Try it:
Find all lines in the records that include the word "left", and copy them out.

Stored data:
-- ==== Sys2Proof/Decode.lean ====
section
/-! DEFINITION. The commands that words spell. The rows of spec/opcode_table.json give no bits (each row's "fields" is empty and none
has "fixed"), so no word spells a command. -/

namespace Sys2Proof

/-- The command the word `w` of `nbits` bits spells by the table's bits: the table gives no row any bits, so none. -/
def decodeTableWord (nbits w : Nat) : Option Instr :=
  match nbits, w with
  | _, _ => none

end Sys2Proof
end

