-- ==== Sys2Proof/Certificates/Slice0/Obligations.lean ====
section
/-! DEFINITION. The statements for the provers. OBLIGATIONS.json lists them with the rules they rest on. In a completion statement `Gives c s u`
says that the command answers a next state, and which: `u` with STATUS-NOW taken where it is first in turn, and with the requests
placed that the new state calls for; so everything `u` leaves alone is left alone (the frame). -/

open Sys2Proof Sys2Proof.Machine

/-! ### The part as a machine -/

/-- Asked of a block in place of a fetch: a step runs the command at the front of the queue on the state with the queue's rest. -/
def Obligations.StepRunsFrontCommand : Prop :=
  ∀ (c : Instr) (rest : List Instr) (s : State), s.pending = c :: rest → step s = exec c { s with pending := rest }

/-- No command stops the part, and none touches the queue of waiting commands. That a command whose event cannot arise still answers a next
state is the model's choice of log entry 3; that the waiting commands are kept, through resets too, that of log entries 11 and 13. -/
def Obligations.EveryCommandGivesNextState : Prop :=
  ∀ (c : Instr) (s : State), ∃ t, exec c s = .next t ∧ t.pending = s.pending

/-- Events that a state does not raise change nothing (log entry 3): a completion of a transfer that is not in flight, a timer short of its
deadline, a report or packet of a tap or core that delivers none, a grant while the port is busy, and the rest. And on an empty queue the
part idles (log entry 10). -/
def Obligations.EventThatDoesNotAriseChangesNothing : Prop :=
  ∀ (s : State),
    (∀ c, (∃ k, ends c k = true) → (∀ t, s.arbiter.port = some t → ends c t.kind = false) → exec c s = .next s) ∧
    (∀ n, (s.lane n).seekTimer ≠ some s.time → exec (.seekTimerExpiry n) s = .next s) ∧
    (∀ n, (s.lane n).surveyTimer ≠ some s.time → exec (.surveyIntervalExpiry n) s = .next s) ∧
    (∀ n, (s.lane n).applyWindow ≠ some s.time → exec (.applyWindowExpiry n) s = .next s) ∧
    (∀ n, (s.stream n).flushTimer ≠ some s.time → exec (.flushTimerExpiry n) s = .next s) ∧
    (s.status.intervalTimer ≠ some s.time → exec .statusIntervalExpiry s = .next s) ∧
    (∀ n period signal error frame, (s.lane n).phase = .off → exec (.symbolReport n period signal error frame) s = .next s) ∧
    (∀ n packet m un cor, (s.lane n).phase = .off ∨ (s.lane n).phase = .seek → exec (.packetGate n packet m un cor) s = .next s) ∧
    (∀ signal error, s.survey.dwell = none → exec (.surveyReport signal error) s = .next s) ∧
    (s.router.queue = [] → exec .routePacket s = .next s) ∧
    ((∀ table, s.router.shadow ≠ .ready table) → exec .filterSwap s = .next s) ∧
    (s.arbiter.port.isSome = true → exec .transferGrant s = .next s) ∧
    (s.link.device ≠ .stopping → exec .stopComplete s = .next s) ∧
    (s.pending = [] → step s = .next s)

/-- The requests placed at the end of a command are those of the requesters that have something to transfer and none outstanding (R159, R160,
R174). Before that STATUS-NOW is taken, exactly where it is the only item left and none is in hand, in RUNNING (R172; log entry 27): all
thirteen Status Records become owed (R173). Which requests the next grant may be taken before: log entry 2. A transfer abandoned by a soft
reset is no outstanding request: log entry 35. -/
def Obligations.SettlePlacesRequests : Prop :=
  (∀ s : State, Placed s.takeStatusNow s.settle) ∧
  ∀ s : State,
    (s.link.device = .running → s.fetcher.item = none → s.fetcher.pendingSet.statusNow = true →
      (∀ n : LaneId, s.fetcher.pendingSet.lanes[n] = false) → s.fetcher.pendingSet.filter = false →
      (∀ n : StreamId, s.fetcher.pendingSet.streams[n] = false) →
      s.takeStatusNow = { s with
        fetcher := { s.fetcher with pendingSet := { s.fetcher.pendingSet with statusNow := false } }
        status := { s.status with stationOwed := true, lanesOwed := Vector.replicate 12 true } }) ∧
    (s.link.device ≠ .running ∨ s.fetcher.item ≠ none ∨ s.fetcher.pendingSet.statusNow = false ∨
      (∃ n : LaneId, s.fetcher.pendingSet.lanes[n] = true) ∨ s.fetcher.pendingSet.filter = true ∨
      (∃ n : StreamId, s.fetcher.pendingSet.streams[n] = true) →
      s.takeStatusNow = s)

/-! ### Resets -/

/-- The reset state in its own terms (values the spec gives: R2, R18, R49, R73, R94, R115, R137, R160, R163, R165, R168, R178). -/
def Obligations.ResetValues : Prop :=
  State.reset.time = 0 ∧ State.reset.link = { LinkPort.reset with device := .idle, run := false, loadFault := .none, base := 0, notice := 0, enable := 0, linkErrors := 0 } ∧
    (∀ n, (State.reset.lane n).phase = .off ∧ (State.reset.lane n).applied = none ∧ (State.reset.lane n).appliedTag = 0 ∧
      (State.reset.lane n).activeMast = .a ∧ (State.reset.lane n).counters = .zero) ∧
    (∀ n, (State.reset.stream n).phase = .closed ∧ (State.reset.stream n).priority = 7 ∧ (State.reset.stream n).faultPolicy = .halt ∧
      (State.reset.stream n).fifo = [] ∧ (State.reset.stream n).counters = .zero) ∧
    State.reset.survey.queue = [] ∧ State.reset.router.queue = [] ∧ State.reset.router.version = 0 ∧
    State.reset.arbiter.queue = [] ∧ State.reset.arbiter.rotation = 15 ∧ State.reset.arbiter.port = none ∧
    State.reset.station.trimA = 0 ∧ State.reset.station.thresholdA = 0 ∧ State.reset.station.surveyOrder = .arrival ∧
    State.reset.link.lastFault = { kind := .none, requester := .planFetcher, address := 0, time := 0 }

/-- R178: power-on reset puts every reset value, and what is not the part's own is kept (log entry 11). Soft reset puts the same values, keeping
the Exchange Base and the Station Timer; a transfer on the link stays there, abandoned (R166). -/
def Obligations.ResetsPutResetValues : Prop :=
  (∀ s : State, exec .powerOnReset s = .next { State.reset with output := s.output, picks := s.picks, pending := s.pending }) ∧
  (∀ s : State, exec .softReset s =
    .next { State.reset with
      time := s.time
      link := { LinkPort.reset with base := s.link.base }
      arbiter := { queue := [], rotation := 15, port := s.arbiter.port.map fun t => { t with abandoned := true }, fresh := 0, handedTo := none }
      output := s.output, picks := s.picks, pending := s.pending })

/-- R166: the completion of a transfer granted before a soft reset frees the port and reaches no requester, error or not. -/
def Obligations.AbandonedTransferIsHandedToNobody : Prop :=
  ∀ (c : Instr) (s : State) (t : Transfer), s.arbiter.port = some t → t.abandoned = true → ends c t.kind = true →
    ∃ u, exec c s = .next u ∧ u.arbiter = { s.arbiter with port := none } ∧
      { u with arbiter := s.arbiter, output := s.output } = s
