/-! ### dropItem -/

@[simp] theorem State.dropItem_time (s : State) : s.dropItem.time = s.time := rfl
@[simp] theorem State.dropItem_station (s : State) : s.dropItem.station = s.station := rfl
@[simp] theorem State.dropItem_mastA (s : State) : s.dropItem.mastA = s.mastA := rfl
@[simp] theorem State.dropItem_mastB (s : State) : s.dropItem.mastB = s.mastB := rfl
@[simp] theorem State.dropItem_lanes (s : State) : s.dropItem.lanes = s.lanes := rfl
@[simp] theorem State.dropItem_survey (s : State) : s.dropItem.survey = s.survey := rfl
@[simp] theorem State.dropItem_router (s : State) : s.dropItem.router = s.router := rfl
@[simp] theorem State.dropItem_streams (s : State) : s.dropItem.streams = s.streams := rfl
@[simp] theorem State.dropItem_arbiter (s : State) : s.dropItem.arbiter = s.arbiter := rfl
@[simp] theorem State.dropItem_link (s : State) : s.dropItem.link = s.link := rfl
@[simp] theorem State.dropItem_status (s : State) : s.dropItem.status = s.status := rfl
@[simp] theorem State.dropItem_output (s : State) : s.dropItem.output = s.output := rfl
@[simp] theorem State.dropItem_picks (s : State) : s.dropItem.picks = s.picks := rfl
@[simp] theorem State.dropItem_pending (s : State) : s.dropItem.pending = s.pending := rfl
@[simp] theorem State.dropItem_lane (s : State) (m : LaneId) : s.dropItem.lane m = s.lane m := rfl
@[simp] theorem State.dropItem_stream (s : State) (m : StreamId) : s.dropItem.stream m = s.stream m := rfl

/-! ### takeItem -/

@[simp] theorem State.takeItem_time (s : State) (i : AttentionItem) : (s.takeItem i).time = s.time := rfl
@[simp] theorem State.takeItem_station (s : State) (i : AttentionItem) : (s.takeItem i).station = s.station := rfl
@[simp] theorem State.takeItem_mastA (s : State) (i : AttentionItem) : (s.takeItem i).mastA = s.mastA := rfl
@[simp] theorem State.takeItem_mastB (s : State) (i : AttentionItem) : (s.takeItem i).mastB = s.mastB := rfl
@[simp] theorem State.takeItem_lanes (s : State) (i : AttentionItem) : (s.takeItem i).lanes = s.lanes := rfl
@[simp] theorem State.takeItem_survey (s : State) (i : AttentionItem) : (s.takeItem i).survey = s.survey := rfl
@[simp] theorem State.takeItem_router (s : State) (i : AttentionItem) : (s.takeItem i).router = s.router := rfl
@[simp] theorem State.takeItem_streams (s : State) (i : AttentionItem) : (s.takeItem i).streams = s.streams := rfl
@[simp] theorem State.takeItem_arbiter (s : State) (i : AttentionItem) : (s.takeItem i).arbiter = s.arbiter := rfl
@[simp] theorem State.takeItem_link (s : State) (i : AttentionItem) : (s.takeItem i).link = s.link := rfl
@[simp] theorem State.takeItem_status (s : State) (i : AttentionItem) : (s.takeItem i).status = s.status := rfl
@[simp] theorem State.takeItem_output (s : State) (i : AttentionItem) : (s.takeItem i).output = s.output := rfl
@[simp] theorem State.takeItem_picks (s : State) (i : AttentionItem) : (s.takeItem i).picks = s.picks := rfl
@[simp] theorem State.takeItem_pending (s : State) (i : AttentionItem) : (s.takeItem i).pending = s.pending := rfl
@[simp] theorem State.takeItem_lane (s : State) (i : AttentionItem) (m : LaneId) : (s.takeItem i).lane m = s.lane m := rfl
@[simp] theorem State.takeItem_stream (s : State) (i : AttentionItem) (m : StreamId) : (s.takeItem i).stream m = s.stream m := rfl

/-! ### setPending -/

@[simp] theorem State.setPending_time (s : State) (p : PendingSet) : (s.setPending p).time = s.time := rfl
@[simp] theorem State.setPending_station (s : State) (p : PendingSet) : (s.setPending p).station = s.station := rfl
@[simp] theorem State.setPending_mastA (s : State) (p : PendingSet) : (s.setPending p).mastA = s.mastA := rfl
@[simp] theorem State.setPending_mastB (s : State) (p : PendingSet) : (s.setPending p).mastB = s.mastB := rfl
@[simp] theorem State.setPending_lanes (s : State) (p : PendingSet) : (s.setPending p).lanes = s.lanes := rfl
@[simp] theorem State.setPending_survey (s : State) (p : PendingSet) : (s.setPending p).survey = s.survey := rfl
@[simp] theorem State.setPending_router (s : State) (p : PendingSet) : (s.setPending p).router = s.router := rfl
@[simp] theorem State.setPending_streams (s : State) (p : PendingSet) : (s.setPending p).streams = s.streams := rfl
@[simp] theorem State.setPending_arbiter (s : State) (p : PendingSet) : (s.setPending p).arbiter = s.arbiter := rfl
@[simp] theorem State.setPending_link (s : State) (p : PendingSet) : (s.setPending p).link = s.link := rfl
@[simp] theorem State.setPending_status (s : State) (p : PendingSet) : (s.setPending p).status = s.status := rfl
@[simp] theorem State.setPending_output (s : State) (p : PendingSet) : (s.setPending p).output = s.output := rfl
@[simp] theorem State.setPending_picks (s : State) (p : PendingSet) : (s.setPending p).picks = s.picks := rfl
@[simp] theorem State.setPending_pending (s : State) (p : PendingSet) : (s.setPending p).pending = s.pending := rfl
@[simp] theorem State.setPending_lane (s : State) (p : PendingSet) (m : LaneId) : (s.setPending p).lane m = s.lane m := rfl
@[simp] theorem State.setPending_stream (s : State) (p : PendingSet) (m : StreamId) : (s.setPending p).stream m = s.stream m := rfl

/-! ### emptyPending -/

@[simp] theorem State.emptyPending_time (s : State) : s.emptyPending.time = s.time := rfl
@[simp] theorem State.emptyPending_station (s : State) : s.emptyPending.station = s.station := rfl
@[simp] theorem State.emptyPending_mastA (s : State) : s.emptyPending.mastA = s.mastA := rfl
@[simp] theorem State.emptyPending_mastB (s : State) : s.emptyPending.mastB = s.mastB := rfl
@[simp] theorem State.emptyPending_lanes (s : State) : s.emptyPending.lanes = s.lanes := rfl
@[simp] theorem State.emptyPending_survey (s : State) : s.emptyPending.survey = s.survey := rfl
@[simp] theorem State.emptyPending_router (s : State) : s.emptyPending.router = s.router := rfl
@[simp] theorem State.emptyPending_streams (s : State) : s.emptyPending.streams = s.streams := rfl
@[simp] theorem State.emptyPending_arbiter (s : State) : s.emptyPending.arbiter = s.arbiter := rfl
@[simp] theorem State.emptyPending_link (s : State) : s.emptyPending.link = s.link := rfl
@[simp] theorem State.emptyPending_status (s : State) : s.emptyPending.status = s.status := rfl
@[simp] theorem State.emptyPending_output (s : State) : s.emptyPending.output = s.output := rfl
@[simp] theorem State.emptyPending_picks (s : State) : s.emptyPending.picks = s.picks := rfl
@[simp] theorem State.emptyPending_pending (s : State) : s.emptyPending.pending = s.pending := rfl
@[simp] theorem State.emptyPending_lane (s : State) (m : LaneId) : s.emptyPending.lane m = s.lane m := rfl
@[simp] theorem State.emptyPending_stream (s : State) (m : StreamId) : s.emptyPending.stream m = s.stream m := rfl
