/-! ### Final counters of the streams (R156) -/

theorem StreamWriter.oweFinalCounts_cases (w : StreamWriter) : w.oweFinalCounts = w ∨ w.oweFinalCounts = { w with owed := true } := by
  unfold StreamWriter.oweFinalCounts
  split
  · exact .inr rfl
  · exact .inl rfl

@[simp] theorem StreamWriter.oweFinalCounts_phase (w : StreamWriter) : w.oweFinalCounts.phase = w.phase := by
  rcases w.oweFinalCounts_cases with same | owes <;> simp [*]

@[simp] theorem StreamWriter.oweFinalCounts_counters (w : StreamWriter) : w.oweFinalCounts.counters = w.counters := by
  rcases w.oweFinalCounts_cases with same | owes <;> simp [*]

@[simp] theorem StreamWriter.oweFinalCounts_fifo (w : StreamWriter) : w.oweFinalCounts.fifo = w.fifo := by
  rcases w.oweFinalCounts_cases with same | owes <;> simp [*]

/-- Nothing but the streams changes. -/
theorem State.oweFinalCounts_frame (s : State) : { s.oweFinalCounts with streams := s.streams } = s := by
  unfold State.oweFinalCounts
  split <;> rfl

/-- In STOPPING each stream is looked at; in the other device states none is. -/
theorem State.oweFinalCounts_stream (s : State) (n : StreamId) :
    s.oweFinalCounts.stream n = if s.link.device = .stopping then (s.stream n).oweFinalCounts else s.stream n := by
  unfold State.oweFinalCounts
  cases device : s.link.device <;> simp [State.stream]

/-! ### Arbiter -/

/-- The stream chosen is one of those with a request waiting (R163). -/
theorem chooseSlot_mem (s : State) (ns : List StreamId) (n : StreamId) (h : chooseSlot s ns = some n) : n ∈ ns := by
  induction ns generalizing n with
  | nil => cases h
  | cons a as ih =>
    simp only [chooseSlot] at h
    split at h
    · cases h
      exact List.mem_cons_self
    · rename_i m hm
      split at h
      · cases h
        exact List.mem_cons_of_mem _ (ih _ hm)
      · cases h
        exact List.mem_cons_self

/-- A class-1 grant passes over the withdrawn requests and grants the first that has something to transfer (R159, R161). -/
theorem State.grantQueue_cases (s : State) (later queue : List Requester) (t : State) (h : s.grantQueue later queue = some t) :
    ∃ before r rest, queue = before ++ r :: rest ∧ (s.setQueue (rest ++ later)).grantRequest r = some t := by
  induction queue with
  | nil => cases h
  | cons a as ih =>
    simp only [State.grantQueue] at h
    split at h
    · rename_i u hu
      cases h
      exact ⟨[], a, as, rfl, hu⟩
    · obtain ⟨before, r, rest, rfl, hr⟩ := ih h
      exact ⟨a :: before, r, rest, rfl, hr⟩

/-- With no new request, all wait and none is left for later (R161). -/
@[simp] theorem Arbiter.now_settled (a : Arbiter) (wait : Bool) (h : a.fresh = 0) : a.now wait = a.queue := by
  simp [Arbiter.now, h]

@[simp] theorem Arbiter.later_settled (a : Arbiter) (wait : Bool) (h : a.fresh = 0) : a.later wait = [] := by
  simp [Arbiter.later, h]

@[simp] theorem State.slotsNow_settled (s : State) (wait : Bool) (h : s.arbiter.handedTo = none) : s.slotsNow wait = s.slotRequests := by
  simp [State.slotsNow, h]

/-- The requests the grant chooses among and those left for later are the Record Queue. -/
theorem Arbiter.now_later (a : Arbiter) (wait : Bool) : a.now wait ++ a.later wait = a.queue := by
  unfold Arbiter.now Arbiter.later
  split
  · simp
  · split <;> simp

/-- A grant among requests and streams is a class-1 grant, or, when every request is withdrawn, a slot write chosen (R161, R163). -/
theorem State.grantAmong_cases (s : State) (queue later : List Requester) (slots : List StreamId) (t : State)
    (h : s.grantAmong queue later slots = some t) :
    s.grantQueue later queue = some t ∨
    s.grantQueue later queue = none ∧ ∃ n, chooseSlot s slots = some n ∧ t = (s.setQueue later).grantSlot n := by
  unfold State.grantAmong at h
  split at h
  · rename_i u hu
    cases h
    exact .inl hu
  · rename_i hq
    refine .inr ⟨hq, ?_⟩
    unfold State.grantClass2 at h
    split at h
    · cases h
    · rename_i n hn
      cases h
      refine ⟨n, ?_, rfl⟩
      rw [← hn]
      clear hn hq
      induction slots with
      | nil => rfl
      | cons a as ih => simp only [chooseSlot, ih]; rfl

Exercise output:
placed that the new state calls for; so everything `u` leaves alone is left alone (the frame). -/
R174). Before that STATUS-NOW is taken, exactly where it is the only item left and none is in hand, in RUNNING (R172; log entry 27): all
/-- With no new request, all wait and none is left for later (R161). -/
/-- The requests the grant chooses among and those left for later are the Record Queue. -/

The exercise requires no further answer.